The anthology’s pages brim with anger, grief, hope, humor and daring.

How Chelsea Manning sees herself. (Art: Alicia Neal / Chelsea Manning / Chelsea Manning Support Network)

Part of the Series

Captive Genders: Trans Embodiment and the Prison Industrial Complex (available to order with a donation to Truthout) brings together trans, queer and gender nonconforming views on police and prisons. Its pages brim with anger, grief, hope, humor and daring, taking on everything from bathhouse raids to capitalism, from prison rape to sex offender registries.

How Chelsea Manning sees herself. (Art: Alicia Neal / Chelsea Manning / Chelsea Manning Support Network)How Chelsea Manning sees herself. (Art: Alicia Neal / Chelsea Manning / Chelsea Manning Support Network)The first edition came out in 2011. Since then, between Laverne Cox’s role in “Orange is the New Black” and Chelsea Manning’s high-profile court martial, trans prison issues have catapulted into mainstream public consciousness. But trans and queer folks struggling in and against prisons is nothing new. Captive Genders gives us a window into this legacy of resistance. And more than that, it transports us to intoxicating possibilities for the future.

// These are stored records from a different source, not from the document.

/-- The new cut takes the place of the old: entries, contents, digests and group records, at the lock at which the domain
stands halted on every member (R276 phase 4). A step between N_s and C_s ends, as the state moved is that of the last C_s.
[DEDUCED: log 132] -/
def State.permCommit (s : State) (x : Nat) (p : Perm) (packed : List (Ushd × ShardBody)) : State :=
  let old := s.shardsOf x
  let s := { s with ushd := s.ushd.filter (fun e => !old.any (fun o => o.1 == e.1)) }
  let s := s.modCtx x (fun cx => { cx with upd := { cx.upd with committed := [], run := none } })
  let b := s.baseLine (x / 4)
  let new := packed.map (fun e => (patchShard b [0, 1, 2, 3] e.1, e.2))
  let s := ((s.freeShards new.length).zip new).foldl (fun (s : State) q =>
    (({ s with ushd := s.ushd.set q.1 q.2.1 }).writeShard q.2.1 q.2.2 (BitVec.ofNat 32 (s.ctx x).upd.ustep)).modCtx x (fun cx =>
      { cx with upd := { cx.upd with committed := cx.upd.committed.set q.1 (bodyDigest q.2.1 q.2.2.w) } })) s
  let s := p.groups.foldl (fun (s : State) g => { s with ugrp := s.ugrp.set (64 * (x / 4) + g.1) g.2 }) s
  s.modCtx x (fun cx => { cx with huus := shardStacks (new.map Prod.fst) (x % 4) })

/-- PERMUTE: the shards of a HALTED domain take a new cut (R275, R276). Of a domain that spans devices, `agree` says whether the
markers of the other members carry the CRC of this table's header; `boxes` are the boxes that came from other devices, by
entry, in record-body form; `others` gives, by tensor, the sums of the other members' old and new digests. -/
def execPermute (f : Nat) (bus agree : Bool) (boxes : List (Nat × List Nat)) (others : List (Nat × Nat × Nat)) (s : State) : Out :=
  ctxDeferred f 0x0304 s
    (fun x c => (s.descFault c).or (if (s.ctx x).state = .halted then none else some (Resp.status_ stNeedsQuiesce)))
    (fun x c k s =>
      let fin (s : State) (status phase bad : Nat) : State := s.settle f k status (if status = stDenied then 4096 * 3 + 0xFFF else 0) 0 8
        (packLE [(0, 4, phase), (4, 4, bad)])
      let none_ := 0xFFFFFFFF
      if bus then fin s stIntegrity 1 none_
      else match parsePermutation (s.descBytes c) with
      | none => fin s stDenied 1 none_
      | some p =>
        match s.permBad x p with
        | some b => fin s stDenied 1 (if b = p.entries.length then none_ else b)
        | none =>
          if (s.ctx x).spans && !agree then fin s stMismatch 1 none_
          else if !s.permRoom x p then fin s stNoResource 1 none_
          else match (s.permMine p).find? (fun q => (s.permContent x p boxes q).isNone) with
            | some q => fin s stIntegrity 2 q.2
            | none =>
              let packed := s.permPack x p boxes
              if !s.permAgrees x p packed.2 others then fin packed.1 stIntegrity 4 none_
              else fin (packed.1.permCommit x p packed.2) stOK 4 none_)

end Sys2Proof.Machine
end

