-- ==== Sys2Proof/Machine/SpdmResponder.lean ====
section
/-! DEFINITION. The SPDM 1.2 responder of each PCIe function (R368 to R370): negotiation, certificates, measurements and
sessions. Answers are kept as what they say; their signatures are left out. -/

namespace Sys2Proof.Machine

/-- A request to the responder of a function that exists on a device that answers. [PRESUMED: log 113] -/
def spdm (f : Nat) (s : State) (run : Spdm → State → State) : Out :=
  if 514 ≤ f then .fault .noSuchUnit
  else if !s.fnExists f ∨ s.lk.state ≠ .ready then .next s
  else .next (run (s.fn f).spdm s)

/-- A request that needs negotiation to have come to stage `n`. -/
def spdmAt (f n : Nat) (s : State) (run : Spdm → State → State) : Out :=
  spdm f s (fun p s => if p.stage < n then s.spdmErr f .unexpectedRequest else run p s)

/-- GET_VERSION: negotiation and every session begin again. [PRESUMED: log 114] -/
def execGetVersion (f : Nat) (s : State) : Out :=
  spdm f s (fun _ s => (s.modFn f (fun x => { x with spdm := { x.spdm with stage := 1, sessions := [] } })).spdmSay f (.version 0x12))

/-- GET_CAPABILITIES: the capabilities of R368. -/
def execGetCapabilities (f : Nat) (s : State) : Out :=
  spdmAt f 1 s (fun p s =>
    if p.stage ≠ 1 then s.spdmErr f .unexpectedRequest
    else (s.modFn f (fun x => { x with spdm := { x.spdm with stage := 2 } })).spdmSay f (.capabilities spdmCaps))

/-- NEGOTIATE_ALGORITHMS: the one choice of each kind (R368). -/
def execNegotiateAlgorithms (f : Nat) (s : State) : Out :=
  spdmAt f 2 s (fun p s =>
    if p.stage ≠ 2 then s.spdmErr f .unexpectedRequest
    else (s.modFn f (fun x => { x with spdm := { x.spdm with stage := 3 } })).spdmSay f (.algorithms .ecdsaP384 .sha384 .sha384 .secp384r1 .aes256Gcm))

/-- GET_DIGESTS: the digest of the chain in slot 0. -/
def execGetDigests (f : Nat) (s : State) : Out := spdmAt f 3 s (fun _ s => s.spdmSay f (.digests [(0, digestNum (sha384 s.certChain.flatten))]))

/-- GET_CERTIFICATE of a slot: slot 0 alone holds certificates. -/
def execGetCertificate (f slot : Nat) (s : State) : Out :=
  spdmAt f 3 s (fun _ s => if slot = 0 then s.spdmSay f (.certificate s.certChain) else s.spdmErr f .invalidRequest)

/-- CHALLENGE of slot 0: an answer with a nonce. -/
def execChallenge (f slot : Nat) (s : State) : Out :=
  spdmAt f 3 s (fun _ s => if slot ≠ 0 then s.spdmErr f .invalidRequest else s.spdmAsk f .challenge)

/-- GET_MEASUREMENTS of one index, or of every one that the function offers with index 255; 0 asks for their number alone. -/
def execGetMeasurements (f index : Nat) (s : State) : Out :=
  spdmAt f 3 s (fun _ s =>
    if index = 0 ∨ index = 255 ∨ (s.measurement f index).isSome then s.spdmAsk f (.measurements index) else s.spdmErr f .invalidRequest)

/-! ### Sessions -/

/-- KEY_EXCHANGE: a session begins with a secret of its own; at most four per function. -/
def execKeyExchange (f : Nat) (s : State) : Out :=
  spdmAt f 3 s (fun p s => if p.freeSession.isNone then s.spdmErr f .sessionLimit else s.spdmAsk f .keyExchange)

/-- A request inside a session, established or still to be finished. -/
def spdmSession (f i : Nat) (finished : Bool) (s : State) (run : SpdmSession → State → State) : Out :=
  spdmAt f 3 s (fun p s =>
    match p.sessions.find i with
    | some x => if x.finished = finished then run x s else s.spdmErr f .unexpectedRequest
    | none => s.spdmErr f .invalidRequest)

def State.setSession (s : State) (f i : Nat) (v : SpdmSession) : State :=
  s.modFn f (fun x => { x with spdm := { x.spdm with sessions := x.spdm.sessions.set i v } })

/-- FINISH: the session is established. -/
def execFinish (f session : Nat) (s : State) : Out :=
  spdmSession f session false s (fun x s => (s.setSession f session { x with finished := true }).spdmSay f (.finish session))

/-- HEARTBEAT of an established session. -/
def execHeartbeat (f session : Nat) (s : State) : Out := spdmSession f session true s (fun _ s => s.spdmSay f (.heartbeat session))

/-- KEY_UPDATE of an established session. -/
def execKeyUpdate (f session : Nat) (s : State) : Out :=
  spdmSession f session true s (fun x s => (s.setSession f session { x with updates := x.updates + 1 }).spdmSay f (.keyUpdate session))

/-- END_SESSION of an established session. -/
def execEndSession (f session : Nat) (s : State) : Out :=
  spdmSession f session true s (fun _ s =>
    (s.modFn f (fun x => { x with spdm := { x.spdm with sessions := x.spdm.sessions.del session } })).spdmSay f (.endSession session))

end Sys2Proof.Machine
end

For me, CeCe McDonald’s foreword alone makes the second edition priceless. When McDonald defended herself from a racist and transphobic attack, she got arrested and charged with homicide. She cites that moment as the beginning of her own political education. In describing her time in prison, she casually demolishes stereotypes of incarcerated men. In her experience, anger and deceptiveness came from staff more often than prisoners. Additionally, McDonald gives us a glimpse of a gorgeous “trans-topia” – the world waiting for us when we have ended murders of trans women of color and ended prisons altogether. And she tells us the way we need to work to get there.

McDonald’s piece is not the only extraordinary addition, though. Kalaniopua Young traces the role of settler colonialism through the history of Hawaii and her own life as a Native trans woman. Chelsea Manning reflects on the interests and biases behind both military and prison systems. Janetta Louise Johnson and Toshio Meronek map the concrete harms prisons continue to inflict on trans women long after they get released.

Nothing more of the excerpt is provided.